Exercise details:
Copy exactly the run of lines that begins at the line with "line :: t, xs =>" and ends at the final line of the entries.
▼
/-! ## TXEND (R328) -/

/-- A lane of a TXEND with its entries and the home addresses of their words, none where one cannot be translated. -/
structure TxSide where
  lane : Nat
  serial : Bool
  young : Nat
  ents : List (TxEnt × Option Nat)
  /-- lines of pages with CPOL 2 -/
  past : List Nat := []
  deriving DecidableEq, Repr

/-- The home of a word of a transaction, for a read or a write. -/
def State.wordPhys (s : State) (w word : Nat) (k : AccKind) : Option Phys :=
  let ph := match s.knows w (word * 8 / 65536) with
    | .entry e => s.useLeaf e (word * 8) 8 k
    | .cause c _ => .error c
    | .miss => s.translate (s.ctxOf w) (word * 8) 8 k
  match ph with
  | .ok p => if p.loc.tgt = 0 && p.loc.alop = 0 then some p else none
  | .error _ => none

def State.txSide (s : State) (w : Nat) (lane : Nat) : TxSide :=
  let t := (Tbl.find (s.wx w).tx lane).getD ⟨0, 0, false⟩
  let home (e : TxEnt) : Option Phys := s.wordPhys w e.word (if e.write then .store else .load)
  let es := (s.txEnts w lane).map fun e => (e, home e)
  ⟨lane, t.serial, t.young, es.map fun e => (e.1, e.2.map (·.loc.ra)),
   es.filterMap fun e => e.2.bind fun p => if p.cpol = 2 then some (p.loc.ra / 128) else none⟩

def TxSide.reads (x : TxSide) (word : Nat) : Bool := x.ents.any fun e => !e.1.write && e.1.word = word
def TxSide.writes (x : TxSide) (word : Nat) : Bool := x.ents.any fun e => e.1.write && e.1.word = word

/-- Another lane of the set writes a word that this lane read. -/
def TxSide.hitBy (x y : TxSide) : Bool := x.ents.any fun e => !e.1.write && y.writes e.1.word

/-- Whether INTRA takes a lane: a serial lane, or an earlier one, writes a word that it read. -/
def TxSide.intra (x : TxSide) (all : List TxSide) : Bool :=
  !x.serial && all.any fun y => y.lane ≠ x.lane && (y.serial || y.lane < x.lane) && x.hitBy y

/-- The lines of the survivors, in ascending (home slice, address). -/
def txLines (xs : List TxSide) : List Nat :=
  let ls := (xs.flatMap fun x => x.ents.filterMap fun e => e.2.map (· / 128)).eraseDups
  sortBy (fun a b => if homeSlice (a * 128) ≠ homeSlice (b * 128) then homeSlice (a * 128) < homeSlice (b * 128) else a < b) ls

/-- The cause that prepare gives a survivor on a line: LOCKED, or VALUE. -/
def State.prepare (s : State) (mine : Nat → Bool) (line : Nat) (x : TxSide) : Option Nat :=
  let foreign := s.homes.locks.any fun k => k.line = line && !(mine (fifoKey k.wid k.lane))
  let on := x.ents.filter fun e => (e.2.map (· / 128)) = some line
  if on = [] then none
  else if foreign then some 2
  else if on.any fun e => !e.1.write && ofBytes (s.homeBytes (e.2.getD 0) 8) ≠ e.1.value then some 1
  else none

/-- Prepare line by line: the survivors left, the lanes aborted with their causes, and the lines locked. -/
def State.prepareAll (s : State) (mine : Nat → Bool) : List Nat → List TxSide → List TxSide × List (Nat × Nat) × List Nat
  | [], xs => (xs, [], [])
  | line :: t, xs =>
    let bad := xs.filterMap fun x => (s.prepare mine line x).map fun c => (x.lane, c)
    let rest := xs.filter fun x => !(bad.any fun b => b.1 = x.lane)
    let foreign := s.homes.locks.any fun k => k.line = line && !(mine (fifoKey k.wid k.lane))
    let (ys, bs, ls) := s.prepareAll mine t rest
    (ys, bad ++ bs, if foreign then ls else line :: ls)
▲
Written solution:
  | line :: t, xs =>
    let bad := xs.filterMap fun x => (s.prepare mine line x).map fun c => (x.lane, c)
    let rest := xs.filter fun x => !(bad.any fun b => b.1 = x.lane)
    let foreign := s.homes.locks.any fun k => k.line = line && !(mine (fifoKey k.wid k.lane))
    let (ys, bs, ls) := s.prepareAll mine t rest
    (ys, bad ++ bs, if foreign then ls else line :: ls)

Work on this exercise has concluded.